-- ==== Sys2Proof/Machine/Step.lean ====
section
/-! DEFINITION. One step: the command at the front of the queue, or one qns of idling. -/

namespace Sys2Proof.Machine

/-- The block idles: one qns passes, a power state that was requested may be entered, and what follows every command follows here as well
(00_scope.md R6; 20_time_power_module.md R445; log entry 2). -/
def State.idle (s : State) : State := { s with dev := s.dev.tick.settle s.dev }

/-- One step: the front command runs with the rest of the queue waiting; an empty queue idles. -/
def step (s : State) : Host.Outcome State Fault Refusal :=
  match s.pending with
  | [] => .next s.idle
  | c :: rest => exec c { s with pending := rest }

/-- The state with the command that a word spells put at the front of its queue: none is spelled, so the state itself. -/
def State.withFetchWord (s : State) (nbits w : Nat) : State :=
  match decodeTableWord nbits w with
  | some c => { s with pending := c :: s.pending }
  | none => s

end Sys2Proof.Machine
end

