/-! ### The commands' own effects -/

/-- A command's own effect on the device: its state before what follows every command at once (`Dev.settle`). -/
def effect (c : Instr) (d : Dev) : Dev :=
  match c with
  | .registerWrite f off size v => effectRegisterWrite f off size v d
  | .unmappedAccess f off size isWrite v => effectUnmappedAccess f off size isWrite v d
  | .pgModeWrite f off v => effectPgModeWrite f off v d
  | .pgEventClear f off v hwSet status => effectPgEventClear f off v hwSet status d
  | .pgStampLoRead f off => effectPgStampLoRead f off d
  | .d0Request f off => effectD0Request f off d
  | .d1Request f off => effectD1Request f off d
  | .d2Request f off => effectD2Request f off d
  | .resetComplete dom unit pass => effectResetComplete dom unit pass d
  | .resetEscalation dom unit => effectResetEscalation dom unit d
  | .doorbellWrite f n t => effectDoorbellWrite f n t d
  | .commandFetch q cmds => effectCommandFetch q cmds d
  | .commandStart q => effectCommandStart q d
  | .partEnd q ix p fault => effectPartEnd q ix p fault d
  | .layerDrain q run => effectLayerDrain q run d
  | .layerRepeat q run => effectLayerRepeat q run d
  | .boundExpiry q ix p => effectBoundExpiry q ix p d
  | .queueBlockedAlarm q => effectQueueBlockedAlarm q d
  | .queueEnable f n => effectQueueEnable f n d
  | .queueDisable f n => effectQueueDisable f n d
  | .resume f n => effectResume f n d
  | .flush f n => effectFlush f n d
  | .semaphoreSet f v => effectSemaphoreSet f v d
  | .semaphoreAdd f v => effectSemaphoreAdd f v d
  | .beaconSend q ix => effectBeaconSend q ix d
  | .beaconReceive body => effectBeaconReceive body d
  | .spareSubstitution utype logical => effectSpareSubstitution utype logical d
  | .sprAssistDoorbell f h => effectSprAssistDoorbell f h d
  | .nop q ix => effectNop q ix d
  | .fence q ix => effectFence q ix d
  | .wait q ix => effectWait q ix d
  | .signal q ix => effectSignal q ix d
  | .stamp q ix => effectStamp q ix d
  | .stepOpen q ix => effectStepOpen q ix d
  | .stepSeal q ix => effectStepSeal q ix d
  | .ckpt q ix => effectCkpt q ix d
  | .restore q ix img => effectRestore q ix img d
  | .reshard q ix => effectReshard q ix d
  | .wsetSwap q ix => effectWsetSwap q ix d
  | .mm q ix p bad => effectMm q ix p bad d
  | .mmT q ix p bad => effectMmT q ix p bad d
  | .conv q ix p bad => effectConv q ix p bad d
  | .attn q ix p bad => effectAttn q ix p bad d
  | .slice64 q ix p => effectSlice64 q ix p d
  | .slice32 q ix p => effectSlice32 q ix p d
  | .sliceProductPhase q ix p bad => effectSliceProductPhase q ix p bad d
  | .localisationEnd p cols rows => effectLocalisationEnd p cols rows d
  | .arrayRampDown p => effectArrayRampDown p d
  | .vx q ix p => effectVx q ix p d
  | .sf q ix p => effectSf q ix p d
  | .norm q ix p => effectNorm q ix p d
  | .route q ix p => effectRoute q ix p d
  | .routePhase2 q ix p => effectRoutePhase2 q ix p d
  | .permute q ix p => effectPermute q ix p d
  | .combine q ix p => effectCombine q ix p d
  | .fft q ix p => effectFft q ix p d
  | .gather q ix p => effectGather q ix p d
  | .scatterAdd q ix p => effectScatterAdd q ix p d
  | .move q ix => effectMove q ix d
  | .prefetch q ix => effectPrefetch q ix d
  | .evict q ix => effectEvict q ix d
  | .pin q ix => effectPin q ix d
  | .unpin q ix => effectUnpin q ix d
  | .allreduce q ix => effectAllreduce q ix d
  | .reduceScatter q ix => effectReduceScatter q ix d
  | .allgather q ix => effectAllgather q ix d
  | .alltoall q ix => effectAlltoall q ix d
  | .bcastChain q ix => effectBcastChain q ix d
  | .send q ix => effectSend q ix d
  | .recv q ix => effectRecv q ix d
  | .barrier q ix => effectBarrier q ix d
  | .collectiveWaitTimeout q ix rank => effectCollectiveWaitTimeout q ix rank d
  | .update q ix => effectUpdate q ix d
  | .groupCfg q ix => effectGroupCfg q ix d
  | .stats q ix => effectStats q ix d
  | .acrWindowRelease k => effectAcrWindowRelease k d
  | .acrAssistDoorbell f k h => effectAcrAssistDoorbell f k h d
  | .loadWpk q ix tables fail => effectLoadWpk q ix tables fail d
  | .wpkChunk q ix n bytes fail => effectWpkChunk q ix n bytes fail d
  | .chainAssistDoorbell f h => effectChainAssistDoorbell f h d
  | .wsetDefWrite f v => effectWsetDefWrite f v d
  | .marketRead port part q ix p line err => effectMarketRead port part q ix p line err d
  | .marketWrite port part q ix p line mask data err => effectMarketWrite port part q ix p line mask data err d
  | .reductionWrite port part q ix p line mode stream pass first data err => effectReductionWrite port part q ix p line mode stream pass first data err d
  | .scrubRead line err => effectScrubRead line err d
  | .bankCopyEnd b bad => effectBankCopyEnd b bad d
  | .quotaWrite t1 n v => effectQuotaWrite t1 n v d
  | .create f => effectCreate f d
  | .delete f => effectDelete f d
  | .query f => effectQuery f d
  | .refill f => effectRefill f d
  | .refillDone f => effectRefillDone f d
  | .reload f => effectReload f d
  | .objectReference q ix p h u write err line => effectObjectReference q ix p h u write err line d
  | .unitArrived k u data => effectUnitArrived k u data d
  | .writeBackEnd k u t => effectWriteBackEnd k u t d
  | .leavingRelease k u => effectLeavingRelease k u d
  | .tirAssistDoorbell f h => effectTirAssistDoorbell f h d
  | .t2ReadFail k u => effectT2ReadFail k u d
  | .t2Retry k u => effectT2Retry k u d
  | .sixRowRepair row fault => effectSixRowRepair row fault d
  | .hbmScrub k err => effectHbmScrub k err d
  | .deviceVote j => effectDeviceVote j d
  | .voteReceive body => effectVoteReceive body d
  | .holdSend j => effectHoldSend j d
  | .holdReceive body => effectHoldReceive body d
  | .voteTimeout j => effectVoteTimeout j d
  | .stallSend j => effectStallSend j d
  | .stallReceive body => effectStallReceive body d
  | .coordinatorTakeover j => effectCoordinatorTakeover j d
  | .queryReceive body => effectQueryReceive body d
  | .answerReceive body => effectAnswerReceive body d
  | .commitReceive body => effectCommitReceive body d
  | .commitApply j => effectCommitApply j d
  | .abortReceive body => effectAbortReceive body d
  | .ldgAssistDoorbell f h => effectLdgAssistDoorbell f h d
  | .ckptComplete j => effectCkptComplete j d
  | .ckptFailed j status => effectCkptFailed j status d
  | .seedWrite f j v => effectSeedWrite f j v d
  | .scaleBaseWrite f j v => effectScaleBaseWrite f j v d
  | .hostLinkLost link => effectHostLinkLost link d
  | .parkReceive body => effectParkReceive body d
  | .unpark j => effectUnpark j d
  | .unparkReceive body => effectUnparkReceive body d
  | .parkLimitExpiry j => effectParkLimitExpiry j d
  | .linkUp p rate => effectLinkUp p rate d
  | .linkDown p => effectLinkDown p d
  | .rateFallback p => effectRateFallback p d
  | .laneFail p lane => effectLaneFail p lane d
  | .portRetrain p => effectPortRetrain p d
  | .retrainClearLanes p => effectRetrainClearLanes p d
  | .portDisable p => effectPortDisable p d
  | .frameRefused p fr => effectFrameRefused p fr d
  | .arpReceive p family target asker => effectArpReceive p family target asker d
  | .echoRequest p family target asker body => effectEchoRequest p family target asker body d
  | .lldpduReceive p ttl chassis port tlv mgmt => effectLldpduReceive p ttl chassis port tlv mgmt d
  | .lldpNeighbourExpire p => effectLldpNeighbourExpire p d
  | .lldpSend p => effectLldpSend p d
  | .pfcFrameReceive p vec quanta => effectPfcFrameReceive p vec quanta d
  | .pfcXoffRepeat p cls held => effectPfcXoffRepeat p cls held d
  | .pauseWatchdog p cls => effectPauseWatchdog p cls d
  | .pauseHoldoffEnd p cls => effectPauseHoldoffEnd p cls d
  | .frameTransmit p align => effectFrameTransmit p align d
  | .tsFifoPop p => effectTsFifoPop p d
  | .ptpReceive p m => effectPtpReceive p m d
  | .syncSend p => effectSyncSend p d
  | .wakeFrame p fr tags etype token => effectWakeFrame p fr tags etype token d
  | .wakeLockoutEnd p => effectWakeLockoutEnd p d
  | .dataReceive conn ver psn msgId off epoch step group rank lenM1 stamp ce bytes => effectDataReceive conn ver psn msgId off epoch step group rank lenM1 stamp ce bytes d
  | .ctrlReceive conn ver psn msgId stamp ce body => effectCtrlReceive conn ver psn msgId stamp ce body d
  | .ctrlDeliver => effectCtrlDeliver d
  | .ackReceive conn ver cum bitmap stamp stale => effectAckReceive conn ver cum bitmap stamp stale d
  | .nackReceive conn ver psns unverified => effectNackReceive conn ver psns unverified d
  | .notReadyReceive conn ver psn => effectNotReadyReceive conn ver psn d
  | .cnpReceive conn ver => effectCnpReceive conn ver d
  | .rateIncrease conn => effectRateIncrease conn d
  | .helloReceive port body => effectHelloReceive port body d
  | .helloAckReceive port conn body => effectHelloAckReceive port conn body d
  | .helloResend conn => effectHelloResend conn d
  | .closeReceive conn => effectCloseReceive conn d
  | .packetCrcFail conn psn group rank msgId => effectPacketCrcFail conn psn group rank msgId d
  | .ackSend conn => effectAckSend conn d
  | .nackSend conn => effectNackSend conn d
  | .retransmitTimeout conn => effectRetransmitTimeout conn d
  | .probeSend peer path => effectProbeSend peer path d
  | .probeReceive peer path => effectProbeReceive peer path d
  | .peerUnreachable peer => effectPeerUnreachable peer d
  | .tbnAssistDoorbell f h => effectTbnAssistDoorbell f h d
  | .connIdleClose conn => effectConnIdleClose conn d
  | .joinSend => effectJoinSend d
  | .becomeKeeper => effectBecomeKeeper d
  | .joinReceive body => effectJoinReceive body d
  | .rosterReceive body => effectRosterReceive body d
  | .hbSend => effectHbSend d
  | .hbReceive body => effectHbReceive body d
  | .memberSuspect dev => effectMemberSuspect dev d
  | .memberRemove dev => effectMemberRemove dev d
  | .keeperLoss => effectKeeperLoss d
  | .keeperReceive body => effectKeeperReceive body d
  | .leaveReceive body => effectLeaveReceive body d
  | .unreachReceive body => effectUnreachReceive body d
  | .spareWakeSend => effectSpareWakeSend d
  | .spareWakeTimeout => effectSpareWakeTimeout d
  | .wakeDoneReceive body => effectWakeDoneReceive body d
  | .colAssistDoorbell f h => effectColAssistDoorbell f h d
  | .redReceive src body => effectRedReceive src body d
  | .quoteReqReceive body => effectQuoteReqReceive body d
  | .quoteReceive body => effectQuoteReceive body d
  | .quoteTimeout dev => effectQuoteTimeout dev d
  | .gracefulLeave => effectGracefulLeave d
  | .leaveSend => effectLeaveSend d
  | .forget => effectForget d
  | .partitionWrite f p r v => effectPartitionWrite f p r v d
  | .vfFlr f => effectVfFlr f d
  | .perstAssert link => effectPerstAssert link d
  | .perstRelease link => effectPerstRelease link d
  | .hotReset link => effectHotReset link d
  | .bar2Read f off len => effectBar2Read f off len d
  | .bar2Write f off data => effectBar2Write f off data d
  | .windowConfig f v => effectWindowConfig f v d
  | .vectorUnmask f n => effectVectorUnmask f n d
  | .sourceEnable f n v => effectSourceEnable f n v d
  | .sourceLatch n => effectSourceLatch n d
  | .sourcePresent n => effectSourcePresent n d
  | .hostMessage n => effectHostMessage n d
  | .eoi f n => effectEoi f n d
  | .getVersion who req => effectGetVersion who req d
  | .getCapabilities who req => effectGetCapabilities who req d
  | .negotiateAlgorithms who req => effectNegotiateAlgorithms who req d
  | .getDigests who req => effectGetDigests who req d
  | .getCertificate who req => effectGetCertificate who req d
  | .challenge who req => effectChallenge who req d
  | .getMeasurements who req => effectGetMeasurements who req d
  | .clockFault island n => effectClockFault island n d
  | .supplyFault => effectSupplyFault d
  | .selfTestRound => effectSelfTestRound d
  | .selfTestEnd t p pass => effectSelfTestEnd t p pass d
  | .selfTestSlice t p => effectSelfTestSlice t p d
  | .closedUnitRetest t p => effectClosedUnitRetest t p d
  | .fullSelfTestEnd t p pass => effectFullSelfTestEnd t p pass d
  | .d3Request f key => effectD3Request f key d
  | .d4Request f key => effectD4Request f key d
  | .lockstep => effectLockstep d
  | .dumpRequest => effectDumpRequest d
  | .dumpAgentTimeout ident => effectDumpAgentTimeout ident d
  | .dumpComplete present skipped => effectDumpComplete present skipped d
  | .dumpChunkFetch v present => effectDumpChunkFetch v present d
  | .hltAssistDoorbell f h => effectHltAssistDoorbell f h d
  | .dumpToHost => effectDumpToHost d
  | .dumpCopyEnd => effectDumpCopyEnd d
  | .bootStart => effectBootStart d
  | .stageComplete bad key => effectStageComplete bad key d
  | .stageFail unit status => effectStageFail unit status d
  | .bootRestart => effectBootRestart d
  | .bootAltDoorbell f h => effectBootAltDoorbell f h d
  | .bootAltTimeout => effectBootAltTimeout d
  | .fwWrite img => effectFwWrite img d
  | .fwActivate => effectFwActivate d
  | .fwCommit => effectFwCommit d
  | .configRequest hostSplit altMode => effectConfigRequest hostSplit altMode d
  | .timeLock => effectTimeLock d
  | .offsetAlarm => effectOffsetAlarm d
  | .timeStep f => effectTimeStep f d
  | .uncertaintyUpdate => effectUncertaintyUpdate d
  | .capWrite f v => effectCapWrite f v d
  | .governorAdjust power => effectGovernorAdjust power d
  | .tempSample temps => effectTempSample temps d
  | .thermalCapStep => effectThermalCapStep d
  | .idleEntry => effectIdleEntry d
  | .standbyRequest f key => effectStandbyRequest f key d
  | .dormantRequest f key => effectDormantRequest f key d
  | .pwrEnAssert => effectPwrEnAssert d
  | .pwrEnDeassert => effectPwrEnDeassert d
  | .inputLow => effectInputLow d
  | .pldmGetSensor id => effectPldmGetSensor id d
  | .pldmPowerCap v => effectPldmPowerCap v d
  | .pldmWake => effectPldmWake d
  | .pldmResetD4 => effectPldmResetD4 d
  | .pldmFirmwareUpdate img => effectPldmFirmwareUpdate img d
  | .standbyRailRise slotId => effectStandbyRailRise slotId d
  | .standbyRailLoss => effectStandbyRailLoss d
  | .pcieLinkUp link rate width flit => effectPcieLinkUp link rate width flit d
  | .pcieConfigAccess f reg val => effectPcieConfigAccess f reg val d
  | .doeDiscovery f index => effectDoeDiscovery f index d
  | .mctpSetEndpointId eid => effectMctpSetEndpointId eid d
  | .pauseExpiry p cls => effectPauseExpiry p cls d
  | .fwWriteComplete same => effectFwWriteComplete same d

+---+

## Task requirements
Find where the line with "namespace Sys2Proof.Machine" sits in the material above, then copy exactly from it through the line with "effectPgStampLoRead f off d". Add no other line.

## Task answer
namespace Sys2Proof.Machine

/-- The block idles: one qns passes, a power state that was requested may be entered, and what follows every command follows here as well
(00_scope.md R6; 20_time_power_module.md R445; log entry 2). -/
def State.idle (s : State) : State := { s with dev := s.dev.tick.settle s.dev }

/-- One step: the front command runs with the rest of the queue waiting; an empty queue idles. -/
def step (s : State) : Host.Outcome State Fault Refusal :=
  match s.pending with
  | [] => .next s.idle
  | c :: rest => exec c { s with pending := rest }

/-- The state with the command that a word spells put at the front of its queue: none is spelled, so the state itself. -/
def State.withFetchWord (s : State) (nbits w : Nat) : State :=
  match decodeTableWord nbits w with
  | some c => { s with pending := c :: s.pending }
  | none => s

end Sys2Proof.Machine
end

/-! ### The commands' own effects -/

/-- A command's own effect on the device: its state before what follows every command at once (`Dev.settle`). -/
def effect (c : Instr) (d : Dev) : Dev :=
  match c with
  | .registerWrite f off size v => effectRegisterWrite f off size v d
  | .unmappedAccess f off size isWrite v => effectUnmappedAccess f off size isWrite v d
  | .pgModeWrite f off v => effectPgModeWrite f off v d
  | .pgEventClear f off v hwSet status => effectPgEventClear f off v hwSet status d
  | .pgStampLoRead f off => effectPgStampLoRead f off d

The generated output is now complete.